# Records supplied
____

/-- Clocks that all stay below the limit are as many steps, whatever runs after them. -/
theorem run_clockWords_below (n m : Nat) (hevents : s.events = List.replicate n 0x40000000#32 ++ rest)
    (hlt : s.blk.wdt + n < limit) :
    Host.Core.run Sys2Proof.core (n + m) s = Host.Core.run Sys2Proof.core m (s.afterClocks n rest) := by
  induction n generalizing s with
  | zero => rw [Nat.zero_add, afterClocks_zero (rest := rest) hevents]
  | succ n ih =>
    have hstep := step_clockWord_of_below hK hready hlimit (rest := List.replicate n 0x40000000#32 ++ rest) hevents
      (by omega)
    have hlt' : s.blk.wdt + 1 + n < limit := by omega
    have hrun := ih (s := s.afterClocks 1 (List.replicate n 0x40000000#32 ++ rest)) hK hready hlimit rfl hlt'
    rw [Nat.succ_add, run_succ_of_next _ hstep, hrun, afterClocks_afterClocks, Nat.add_comm 1]

/-- The clock that reaches the limit, and `n` more that count on from the reset. -/
theorem run_clockWords_reached {n : Nat} (hevents : s.events = List.replicate (n + 1) 0x40000000#32 ++ rest)
    (hle : limit ≤ s.blk.wdt + 1) (hlt : n < limit) :
    Host.Core.run Sys2Proof.core (n + 1) s = .next ((s.afterTimeout rest).afterClocks n rest) := by
  have hstep := step_clockWord_of_reached hK hready hlimit (rest := List.replicate n 0x40000000#32 ++ rest) hevents hle
  have hlt' : 0 + n < limit := by rwa [Nat.zero_add]
  rw [run_succ_of_next _ hstep]
  exact run_clockWords_below (s := s.afterTimeout _) hK hready hlimit n 0 rfl hlt'

end SilentWindow

/-- Settles O35: the clocks before the limit count, the next one resets, and as many as the old count are left to
count on from the reset. -/
theorem silentWindowResetsTheBlock : Obligations.SilentWindowResetsTheBlock := by
  intro s limit rest hK hready hlimit hlt hevents
  obtain ⟨before, rfl⟩ : ∃ before, limit = before + (s.blk.wdt + 1) := ⟨limit - (s.blk.wdt + 1), by omega⟩
  rw [List.replicate_add, List.append_assoc] at hevents
  have hcount := run_clockWords_below hK hready hlimit before (s.blk.wdt + 1) hevents (by omega)
  have hle : before + (s.blk.wdt + 1) ≤ s.blk.wdt + before + 1 := by omega
  have hreset := run_clockWords_reached (s := s.afterClocks before _) (rest := rest) hK hready hlimit rfl hle hlt
  refine ⟨_, hcount.trans hreset, rfl, ?blk, rfl, ?timeout⟩
  case blk => exact congrArg (fun n => { Block.reset s.cfg with wdt := n }) (Nat.zero_add s.blk.wdt)
  case timeout => exact ⟨_, List.mem_append_right _ (List.mem_singleton_self _), rfl, Nat.le_add_right _ _⟩

/-! ## Where an update cycle runs (rules R281 to R283) -/

/-- What an update cycle leaves in the fields it writes (rules R280, R282, R283). -/
structure Block.JustCycled (K : Config) (b : Block) : Prop where
  wdt : b.wdt = 0
  latch : b.latch = cycleLatch K b.chan1.value.toInt b.chan2.value.toInt
  armedCount : b.armedCount = armedTotal b.chan1.armed b.chan2.armed

theorem justCycled_updateCycle (K : Config) (b : Block) : (updateCycle K b).JustCycled K := ⟨rfl, rfl, rfl⟩

theorem justCycled_handover {K : Config} {b : Block} (h : b.JustCycled K) : (handover b).JustCycled K := { h with }

/-- `c` has the latch, the armed count and the channel records of `b`, and its count is `n` higher. -/
structure Block.KeepsOutputs (n : Nat) (b c : Block) : Prop where
  latch : c.latch = b.latch
  armedCount : c.armedCount = b.armedCount
  chan1 : c.chan1 = b.chan1
  chan2 : c.chan2 = b.chan2
  wdt : c.wdt = b.wdt + n

theorem keepsOutputs_refl (b : Block) : b.KeepsOutputs 0 b := ⟨rfl, rfl, rfl, rfl, rfl⟩

theorem keepsOutputs_setCap (b : Block) (ch : Channel) (x : CaptureUnit) : b.KeepsOutputs 0 (b.setCap ch x) :=
  ⟨setCap_latch b ch x, setCap_armedCount b ch x, setCap_chan1 b ch x, setCap_chan2 b ch x, setCap_wdt b ch x⟩
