-- ==== Sys2Proof/Machine/WriteSingle.lean ====
section
/-! DEFINITION. The single write functions (44_write_single.md). -/

namespace Sys2Proof.Machine

/-- Steps (b) to (d) of `WSR` and `WSC` (R105, R106): write, read back all 16 bits (R107, D8), echo.
A mismatch is not undone. A hook that never answers leaves the transaction there (R149). -/
def writeSingle (fc : Byte) (kind : Kind) (off value : Word) (s : State) : State :=
  match s.kindWrite kind off.toNat value fc with
  | (.absent, t) => t.raise .illegalAddress fc
  | (.waiting, t) => t
  | (.ok, t) => if t.kindRead kind off.toNat = value then t.echo else t.raise .slaveFailure fc

/-- `WSR off, value` (R105). -/
def execWsr (off value : Word) (s : State) : Host.Outcome State Fault Refusal :=
  .next (writeSingle Config.fcWriteHreg .hreg off value s)

/-- `WSC off, value` (R106): the value check first, then the write. -/
def execWsc (off value : Word) (s : State) : Host.Outcome State Fault Refusal :=
  .next (s.dispatched Config.fcWriteCoil fun t =>
    if !coilValueOk value then t.raise .illegalValue Config.fcWriteCoil
    else writeSingle Config.fcWriteCoil .coil off value t)

end Sys2Proof.Machine
end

____

# Activity
Out of the listing above, reproduce exactly the lines from the one with "rw [Nat.succ_add, run_succ_of_next" up to and including the one with "intro s limit".

# Solution
    rw [Nat.succ_add, run_succ_of_next _ hstep, hrun, afterClocks_afterClocks, Nat.add_comm 1]

/-- The clock that reaches the limit, and `n` more that count on from the reset. -/
theorem run_clockWords_reached {n : Nat} (hevents : s.events = List.replicate (n + 1) 0x40000000#32 ++ rest)
    (hle : limit ≤ s.blk.wdt + 1) (hlt : n < limit) :
    Host.Core.run Sys2Proof.core (n + 1) s = .next ((s.afterTimeout rest).afterClocks n rest) := by
  have hstep := step_clockWord_of_reached hK hready hlimit (rest := List.replicate n 0x40000000#32 ++ rest) hevents hle
  have hlt' : 0 + n < limit := by rwa [Nat.zero_add]
  rw [run_succ_of_next _ hstep]
  exact run_clockWords_below (s := s.afterTimeout _) hK hready hlimit n 0 rfl hlt'

end SilentWindow

/-- Settles O35: the clocks before the limit count, the next one resets, and as many as the old count are left to
count on from the reset. -/
theorem silentWindowResetsTheBlock : Obligations.SilentWindowResetsTheBlock := by
  intro s limit rest hK hready hlimit hlt hevents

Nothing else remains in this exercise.